Among Mack's first moves as mayor of the city of 85,000 was firing the existing department heads, including a deputy city clerk hired by the City Council but escorted from City Hall by police.

As mayor, Mack was a member of the Mayors Against Illegal Guns coalition.

===Unsuccessful recall===
Mack faced a recall election after a controversial first year in office: "Mack's critics say he has used the city's payroll like a personal piggy bank, hiring unqualified friends for key posts and focusing on minor projects like parks and parades as the city struggles with serious problems," according to The Times. This first year of his administration also saw an unusually-large procession of business administrators. The first resigned after a month, saying the mayor didn't believe in "good government." Another resigned just ahead of pleading guilty to embezzlement while employed in another, previous position.

His housing director quit after a prior theft conviction was revealed. His chief of staff was arrested trying to buy heroin. His half-brother, whose authority he elevated at the city water plant, was arrested on charges of stealing. Subsequently, his law director resigned after arguing with Mack over complying with open-records laws and potential violations of laws prohibiting the awarding of city contracts to large campaign donors.

===Conviction and resignation===
As part of an FBI investigation, his home was raided on July 18, 2012, and some offices at city hall were raided on the following day.

Mack was arrested on September 10, 2012 along with eight others including his brother and his close associate, steakhouse owner Joseph A. "JoJo" Giorgianni.

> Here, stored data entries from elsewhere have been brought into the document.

-- ==== Sys2Proof/Tests/Slice0.lean ====
section
/-! SUPPORT. Tests: ill-formed commands are refused, every statement's hypotheses are met by some state, and small
results worked out by hand from the rules. -/

set_option Elab.async false

namespace Sys2Proof.Tests
open Sys2Proof Sys2Proof.Machine

/-! ### Helpers -/

/-- The state a command leads to. -/
def after (i : Instr) (s : State) : State := match exec i s with | .next t => t | _ => s

/-- The engine 20 ECLK after its release: the host target port takes accesses, and the Atlas allows what no sheet covers. -/
def base : State := { State.reset with eclk := 20, atlas := { uncov := 0xFFFFFFFF } }

/-- Channel 0 with these registers, and its sequencer in this phase. -/
def chan (r : CtxRegs) (p : Phase) : State := { base with ctxs := [(0, { r := r, w := { phase := p, armed := true } })] }

/-- Channel 0 before a leg of opcode `op` at 0x1000. -/
def legRegs0 (op w1 w2 w3 : W64) : CtxRegs :=
  { en := true, start := 0x1000, pc := 0x1000, state := .active, slot := some 0, leg := ⟨op, w1, w2, w3⟩ }
def atLeg (op w1 w2 w3 : W64) : State := chan (legRegs0 op w1 w2 w3) .ready

/-- A header of a frame for node 0 from node 7, colour 1, LSEQ 0. -/
def hdr0 : Hdr := { lseq := 0, rt := false, col := 1, dst := 0, src := 7, ttl := 5, eld := false }

/-! ### Ill-formed commands -/

theorem test_wr_of_no_unit_is_refused : exec (.rxWr 0 hdr0 0 0 []) base = .fault .malformed := rfl
theorem test_wr_of_nine_units_is_refused : wellFormed (.rxWr 0 hdr0 0 0 (List.replicate 9 ⟨0, 0, false⟩)) = false := by decide +kernel
theorem test_path_of_21_hops_is_refused : wellFormed (.rxSv 0 hdr0 ⟨0, 21, 0⟩ false 0) = false := by decide +kernel
theorem test_svr_of_three_ports_is_refused :
    wellFormed (.rxSvr 0 hdr0 ⟨0, 1, 0⟩ 0 0 false 0 false 0 (List.replicate 3 ⟨0, false, false⟩)) = false := by decide +kernel
theorem test_rl_of_63_entries_is_refused : wellFormed (.rxRl 0 hdr0 ⟨0, 1, 0⟩ false 0 (List.replicate 63 0)) = false := by decide +kernel
theorem test_kind_0_is_no_reserved_kind : wellFormed (.rxReservedKind 0 hdr0 0) = false := by decide +kernel
theorem test_ill_formed_frame_is_not_forwarded : wellFormed (.frameForward 0 ⟨hdr0, .wr 0 0 []⟩) = false := by decide +kernel
theorem test_ill_formed_frame_has_no_crc : exec (.frameCrcFail 0 ⟨false, ⟨hdr0, .wr 0 0 []⟩⟩) base = .fault .malformed := rfl
theorem test_debug_access_of_3_bytes_is_refused : exec (.debugAccess false 0 3 0) base = .fault .malformed := rfl
theorem test_misaligned_debug_access_is_refused : wellFormed (.debugAccess true 2 4 0) = false := by decide +kernel
theorem witness_WellFormedCommandsGoOn : wellFormed (.nop 0) = true ∧ wellFormed (.rxWr 0 hdr0 0 0 [⟨0, 0, false⟩]) = true := by decide +kernel

/-! ### The queue and the clock -/

/-- Channel 1 is OFF, and its NOP does nothing; the command behind it stays. -/
theorem test_step_runs_the_front : step { base with pending := [.nop 1, .nop 0] } = .next { base with pending := [.nop 0] } := rfl
theorem witness_EmptyQueueIsOneEclk : base.pending = [] := rfl
theorem witness_CommandsKeepTheQueue : exec (.nop 1) base = .next base := rfl

/-! ### Legs -/

/-- Legs that begin: the word of each leg, as the leg's layout gives its fields. -/
def queueOpen : State := { atLeg 0x18 0 0 0 with queues := [(0, { en := true, pmask := 0xFFFF, cmask := 0xFFFF, maxpg := 2 })] }

theorem witness_PatternedLegsBegin :
    (Instr.move 0, 0x10) ∈ patternedLegs 0 ∧ Begins (atLeg 0x10 0 0 0) 0 0x10 ∧ Begins (atLeg 0x11 0 0 0) 0 0x11 ∧
    Begins (atLeg 0x12 0 0 0) 0 0x12 ∧ Begins (atLeg 0x13 0 0 0) 0 0x13 ∧ Begins (atLeg 0x110014 0 0 0) 0 0x14 ∧
    Begins (atLeg 0x010015 0 0 0x20) 0 0x15 ∧ Begins (atLeg 0x16 0 0 0) 0 0x16 := by
  unfold Begins; refine ⟨?_, ?_, ?_, ?_, ?_, ?_, ?_, ?_⟩ <;> decide +kernel
/-- PUSH to, and POP from, queue 0. -/
def pushReady : State := { queueOpen with ctxs := (atLeg 0x300018 0 0 0).ctxs }
def popReady : State := { queueOpen with ctxs := (atLeg 0x030019 0 0 0).ctxs }
theorem witness_PushAndPopBegin : Begins pushReady 0 0x18 ∧ Begins popReady 0 0x19 := by
  unfold Begins; decide +kernel
/-- REDUCE of SUM with INIT starts its accumulator V7 at 0. -/
theorem test_reduce_starts_its_accumulator :
    vreg (ctx (after (.reduce 0) (chan { legRegs0 0x010015 0 0 0x20 with v := [(0, 5), (7, 5)] } .ready)) 0).r 0 = 0 := by decide +kernel

theorem witness_SetUpAndQueueLegs :
    (GoesOn (atLeg 0x20 1 2 3) 0 ∧ Begins (atLeg 0x20 1 2 3) 0 0x20) ∧ (GoesOn (atLeg 0x21 1 2 3) 0 ∧ Begins (atLeg 0x21 1 2 3) 0 0x21) ∧
    (GoesOn (atLeg 0 0 0 0) 0 ∧ Begins (atLeg 0 0 0 0) 0 0x00) := by
  unfold Begins GoesOn; decide +kernel
/-- Queue 0 open to colour 0, with two items of which one is held by a mark. -/
def markedQueue : Queue :=
  { en := true, pmask := 0xFFFF, cmask := 0xFFFF, maxpg := 2, markv := true, head := [⟨mkItem 2 false false, true, none, 0⟩],
    held := [⟨mkItem 1 false false, true, none, 0⟩] }
def markLeg (op : W64) : State := { atLeg op 0 0 0 with queues := [(0, markedQueue)] }
theorem witness_QueueLegs :
    (GoesOn (markLeg 0x1A) 0 ∧ Begins (markLeg 0x1A) 0 0x1A) ∧ (GoesOn (markLeg 0x1B) 0 ∧ Begins (markLeg 0x1B) 0 0x1B) ∧
    (GoesOn (markLeg 0x1C) 0 ∧ Begins (markLeg 0x1C) 0 0x1C) := by
  unfold Begins GoesOn; decide +kernel
theorem test_rewind_puts_the_held_item_back :
    (queue (after (.rewind 0) (markLeg 0x1B)) 0).head.map (·.it.data) = [1, 2] := by decide +kernel

/-- Channel 0 bound to input 0, with one request pending. -/
def bound : Tbl W32 := [(0, 0x200FF070)]
def waitreqMet : State := { chan { legRegs0 0x30 0 0 0 with pend := 1 } .ready with legends := bound }
def waitreqUnmet : State := { atLeg 0x30 0 0 10 with legends := bound }
def barrierUnmet : State :=
  { base with ctxs := [(0, { r := legRegs0 0x34 0 0 0, w := { phase := .ready, armed := true, wLoc := 1 } })] }
theorem witness_WaitLegs_met :
    (GoesOn waitreqMet 0 ∧ Begins waitreqMet 0 0x30 ∧ condMet waitreqMet 0 (.request 1) = true) ∧
    (GoesOn (markLeg 0x32) 0 ∧ Begins (markLeg 0x32) 0 0x32 ∧ condMet (markLeg 0x32) 0 (queueCond ⟨0x32, 0, 0, 0⟩) = true) ∧
    (GoesOn (atLeg 0x34 0 0 0) 0 ∧ Begins (atLeg 0x34 0 0 0) 0 0x34 ∧ condMet (atLeg 0x34 0 0 0) 0 (.barrierLeg false) = true) := by
  unfold Begins GoesOn; decide +kernel
theorem witness_WaitLegs_unmet :
    (Begins waitreqUnmet 0 0x30 ∧ condMet waitreqUnmet 0 (.request 1) = false) ∧
    (Begins (markLeg 0x32) 0 0x32 ∧ condMet { markLeg 0x32 with queues := [(0, { markedQueue with head := [], held := [] })] } 0 (.items 0 1) = false) ∧
    (Begins barrierUnmet 0 0x34 ∧ condMet barrierUnmet 0 (.barrierLeg false) = false) := by
  unfold Begins; decide +kernel
theorem witness_WaitLegs_time :
    (GoesOn (atLeg 0x31 0 0 0) 0 ∧ Begins (atLeg 0x31 0 0 0) 0 0x31) ∧ (GoesOn (atLeg 0x31 50 1 0) 0 ∧ Begins (atLeg 0x31 50 1 0) 0 0x31) ∧
    (GoesOn (atLeg 0x31 50 10 0) 0 ∧ Begins (atLeg 0x31 50 10 0) 0 0x31) := by
  unfold Begins GoesOn; decide +kernel
/-- WAITTIME of mode 2 leaves its target in V[2]. -/
theorem test_waittime_keeps_its_target : vreg (ctx (after (.waittime 0) (atLeg 0x31 50 10 0)) 0).r 2 = 50 := by decide +kernel
theorem test_waitreq_consumes_a_request : (ctx (after (.waitreq 0) waitreqMet) 0).r.pend = 0 := by decide +kernel

/-- SIGNAL of output 3 that wakes channel 0 itself. -/
def signalLeg : State := atLeg 0x33 (0x40083) 0 0
theorem witness_SignalAndLog :
    (GoesOn signalLeg 0 ∧ Begins signalLeg 0 0x33 ∧ inReset signalLeg = false) ∧ (GoesOn (atLeg 0x35 7 8 9) 0 ∧ Begins (atLeg 0x35 7 8 9) 0 0x35) := by
  unfold Begins GoesOn; decide +kernel
theorem test_signal_fires_its_output : (evo (after (.signal 0) signalLeg) 3).count = 1 := by decide +kernel
/-- A remote event is handed over in the ECLK after the leg's. -/
theorem test_remote_event_waits_an_eclk : (after (.signal 0) (atLeg 0x33 0 0x100000000000 0)).remotes = [(0, 21)] := by decide +kernel
theorem test_log_carries_its_words :
    (after (.log 0) (atLeg 0x35 7 8 9)).heldRecs.map (fun h => (h.recd.type_, h.recd.detail, h.recd.value, h.recd.detail2)) = [(3, 7, 8, 9)] := by
  decide +kernel

theorem witness_FlowLegs :
    Begins (atLeg 0x40 0x2000 0 0) 0 0x40 ∧ Begins (atLeg 0x42 0x2000 0 0) 0 0x42 ∧
    Begins (chan { legRegs0 0x43 0 0 0 with ret := 0x3000, retValid := true } .ready) 0 0x43 ∧
    Begins (atLeg 0x41 0x2000 0 0) 0 0x41 ∧ Begins (atLeg 0x44 0x300002000 0 0) 0 0x44 ∧
    targetOf (legRegs0 0x40 0x2000 0 0) = some 0x2000 ∧ targetOf (legRegs0 0x44 0x300002000 0 0) = some 0x2000 := by
  unfold Begins; decide +kernel
/-- The fault forms: a CALL within a call, a RETURN without one, and targets at 0x2010. -/
def nested : State := chan { legRegs0 0x42 0x2000 0 0 with ret := 0x3000, retValid := true } .ready
theorem witness_FlowLegs_faults :
    (Comes nested 0 0x42 ∧ legOk (ctx nested 0).r.leg = true) ∧
    (Comes (atLeg 0x43 0 0 0) 0 0x43 ∧ legOk (ctx (atLeg 0x43 0 0 0) 0).r.leg = true) ∧ targetOf (legRegs0 0x44 0x300002010 0 0) = some 0x2010 ∧
    (Comes (atLeg 0x40 0x2010 0 0) 0 0x40 ∧ legOk ⟨0x40, 0x2010, 0, 0⟩ = true) ∧ (Comes (atLeg 0x42 0x2010 0 0) 0 0x42 ∧ legOk ⟨0x42, 0x2010, 0, 0⟩ = true) ∧
    (Comes (atLeg 0x41 0x2010 0 0) 0 0x41 ∧ legOk ⟨0x41, 0x2010, 0, 0⟩ = true ∧ condHolds 0 (branchRegs (legRegs0 0x41 0x2010 0 0)).flags = true) ∧
    (Comes (atLeg 0x44 0x300002010 0 0) 0 0x44 ∧ legOk ⟨0x44, 0x300002010, 0, 0⟩ = true) ∧
    (Comes (atLeg 0x1000000042 0x2000 0 0) 0 0x42 ∧ legOk ⟨0x1000000042, 0x2000, 0, 0⟩ = true ∧
      fld (successorOf (legRegs0 0x1000000042 0x2000 0 0)) 4 0 ≠ 0) := by
  unfold Comes; refine ⟨?_, ?_, ?_, ?_, ?_, ?_, ?_, ?_⟩ <;> decide +kernel
theorem test_nested_call_faults : (ctx (after (.call 0) nested) 0).r.fcode = 4 ∧ (ctx (after (.call 0) nested) 0).r.pc = 0x1000 := by decide +kernel
theorem test_misaligned_jump_faults : (ctx (after (.jump 0) (atLeg 0x40 0x2010 0 0)) 0).r.fcode = 3 := by decide +kernel
/-- A misaligned target leaves LC as it was (R109). -/
theorem test_misaligned_loop_writes_nothing :
    (ctx (after (.loop 0) (atLeg 0x44 0x300002010 0 0)) 0).r.fcode = 3 ∧ (ctx (after (.loop 0) (atLeg 0x44 0x300002010 0 0)) 0).r.lc = 0 := by
  decide +kernel
theorem test_call_returns_behind_itself :
    (ctx (after (.call 0) (atLeg 0x42 0x2000 0 0)) 0).r.pc = 0x2000 ∧ (ctx (after (.call 0) (atLeg 0x42 0x2000 0 0)) 0).r.ret = 0x1020 := by
  decide +kernel
theorem test_loop_of_three_goes_back_twice :
    (ctx (after (.loop 0) (atLeg 0x44 0x300002000 0 0)) 0).r.lc = 2 ∧ (ctx (after (.loop 0) (atLeg 0x44 0x300002000 0 0)) 0).r.pc = 0x2000 := by
  decide +kernel
/-- BRANCH with DEC of V[1] = 0 wraps to all ones: N sets, Z clears. -/
theorem test_branch_decrements :
    let r := (ctx (after (.branch 0) (atLeg 0x41 0x9000002000 0 0)) 0).r
    vreg r 1 = 0xFFFFFFFFFFFFFFFF ∧ r.flags.n = true ∧ r.flags.z = false := by decide +kernel

theorem witness_LoadAndStore :
    (GoesOn (atLeg 0x45 0 0x10 0) 0 ∧ Begins (atLeg 0x45 0 0x10 0) 0 0x45) ∧ (GoesOn (atLeg 0x45 0 0x20 9) 0 ∧ Begins (atLeg 0x45 0 0x20 9) 0 0x45) ∧
    (let s := atLeg 0x30045 0x4008 0 0
     let l := (ctx s 0).r.leg
     Begins s 0 0x45 ∧ isLocal s (srcOf l) = true ∧ (srcOf l).toNat % 16 + swB l = 16 ∧
       fld l.w2 5 4 = 0 ∧ shutDomain s (gLocal (blockOf (srcOf l) + BitVec.ofNat 45 ((srcOf l).toNat % 16))) = none) ∧
    (let s := atLeg 0x200046 2 0x400C 0
     let l := (ctx s 0).r.leg
     Begins s 0 0x46 ∧ isLocal s (dstOf l) = true ∧ (dstOf l).toNat % 16 + dwB l = 16 ∧
       shutDomain s (gLocal (blockOf (dstOf l) + BitVec.ofNat 45 ((dstOf l).toNat % 16))) = none) := by
  unfold Begins GoesOn; decide +kernel
/-- A 4-byte STORE at offset 12 of its block has the mask 0xF000. -/
theorem test_store_masks_its_bytes : (after (.store 0) (atLeg 0x200046 2 0x400C 0)).offered.map (fun a => (a.blk, a.mask)) = [(0x4000, 0xF000)] := by
  decide +kernel
theorem test_load_takes_the_time : vreg (ctx (after (.load 0) { atLeg 0x45 0 0x13 0 with mer := { now := 77 * 2 ^ 32 } }) 0).r 3 = 77 := by decide +kernel

theorem witness_EndReadsAndIllegalFaults :
    (Begins (atLeg 0x4F 0 0 0) 0 0x4F ∧ divertHeld (atLeg 0x4F 0 0 0) 0 = false ∧ shutDomain (atLeg 0x4F 0 0 0) 0x1000 = none) ∧
    (canBegin (atLeg 0x99 0 0 0) 0 = true ∧ isOpcode (opOf ⟨0x99, 0, 0, 0⟩) = false ∧
      (safOf ⟨0x99, 0, 0, 0⟩ && divertHeld (atLeg 0x99 0 0 0) 0) = false) := by
  unfold Begins; decide +kernel
theorem test_illegal_leg_faults : (ctx (after (.illegalLeg 0) (atLeg 0x99 0 0 0)) 0).r.fcode = 1 := by decide +kernel

/-! ### Lanes, responses and fetches -/

/-- Channel 0 stands at a burst boundary of a MOVE of one byte from 0x4000 to 0x5000, and lane 2 alone is ready. -/
def moveRegs : CtxRegs := legRegs0 0x10 0x4000 0x5000 0
def atBoundary : State := { chan moveRegs .data with lanes := [(2, { ready := true })] }
/-- The same burst done on lane 2, with its byte moved. -/
def doneBurst : Burst :=
  { ch := 0, no := 0, colour := 0, cls := 0, run := 0, leg := moveRegs.leg, base := 0, els := [{ k := 0, i0 := 0, i1 := 0, i2 := 0, src := 0x4000, dst := 0x5000 }],
    limit := 1, nxt := 1, resDone := true, rdBytes := 1, wrBytes := 1, moved := 1 }
def onLane : State := { chan moveRegs (.burst 2) with lanes := [(2, { ready := true, burst := some doneBurst })] }

/-- A MOVE with PACE, on a channel without REQEN, and a SIGNAL that wakes channel 5, of colour 1. -/
def pacedLeg : State := atLeg 0x10 0x200000000000 0 0
def wakesOther : State := { atLeg 0x33 0x40500 0 0 with legends := [(5, 0x000FF071)] }
/-- A SCALE, and a REDUCE with XFORM, under a scale configuration whose LO is 2 and whose HI is 1. -/
def badScale : State := chan { legRegs0 0x110014 0 0 0 with sc1 := 0x10000000000, sc3 := 0x0000000100000002 } .ready
def badReduce : State := chan { legRegs0 0x010015 0 0 0x40 with sc1 := 0x10000000000, sc3 := 0x0000000100000002 } .ready
theorem witness_LegsFaultAtTheirCheck :
    (Comes (atLeg 0x10 0 0 8) 0 0x10 ∧ legOk (ctx (atLeg 0x10 0 0 8) 0).r.leg = false) ∧
    (Comes (atLeg 0x4F 1 0 0) 0 0x4F ∧ legOk (ctx (atLeg 0x4F 1 0 0) 0).r.leg = false) ∧
    (Comes pacedLeg 0 0x10 ∧ legOk (ctx pacedLeg 0).r.leg = true ∧ paceOf (ctx pacedLeg 0).r.leg = true ∧ legReqen pacedLeg 0 = false) ∧
    (Comes (atLeg 0x30 0 0 0) 0 0x30 ∧ legOk (ctx (atLeg 0x30 0 0 0) 0).r.leg = true ∧ legReqen (atLeg 0x30 0 0 0) 0 = false) ∧
    (Comes (atLeg 0x300018 0 0 0) 0 0x18 ∧ legOk (ctx (atLeg 0x300018 0 0 0) 0).r.leg = true ∧
      openPush (atLeg 0x300018 0 0 0) 0 (legColour (atLeg 0x300018 0 0 0) 0) = false) ∧
    (Comes (atLeg 0x030019 0 0 0) 0 0x19 ∧ legOk (ctx (atLeg 0x030019 0 0 0) 0).r.leg = true ∧ paceOf (ctx (atLeg 0x030019 0 0 0) 0).r.leg = false ∧
      openPop (atLeg 0x030019 0 0 0) 0 (legColour (atLeg 0x030019 0 0 0) 0) = false) ∧
    (Comes (atLeg 0x1A 0 0 0) 0 0x1A ∧ legOk (ctx (atLeg 0x1A 0 0 0) 0).r.leg = true) ∧
    (Comes badScale 0 0x14 ∧ legOk (ctx badScale 0).r.leg = true ∧ limitsBad (ctx badScale 0).r (dwB (ctx badScale 0).r.leg) (dsgOf (ctx badScale 0).r.leg) = true) ∧
    (Comes badReduce 0 0x15 ∧ legOk (ctx badReduce 0).r.leg = true ∧ bit (ctx badReduce 0).r.leg.w3 6 = true ∧
      limitsBad (ctx badReduce 0).r 4 (dsgOf (ctx badReduce 0).r.leg) = true) ∧
    (Comes wakesOther 0 0x33 ∧ legOk (ctx wakesOther 0).r.leg = true ∧ legColour wakesOther 5 ≠ legColour wakesOther 0) := by
  unfold Comes; decide +kernel
theorem test_paced_leg_without_requests_faults : (ctx (after (.move 0) pacedLeg) 0).r.fcode = 6 := by decide +kernel
theorem test_signal_to_another_colour_faults : (ctx (after (.signal 0) wakesOther) 0).r.fcode = 7 := by decide +kernel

Mack was found guilty by a jury of all counts on February 7, 2014. He was sentenced to nearly five years in federal prison.

===Release===
On May 23, 2018, Mack was released from prison.

==Personal life==
He is a member of the National Association for the Advancement of Colored People, The Urban League Guild; a former member of Laborers' International Union of North America Local 595 and a former president of American Federation of State, County and Municipal Employees Local 2281.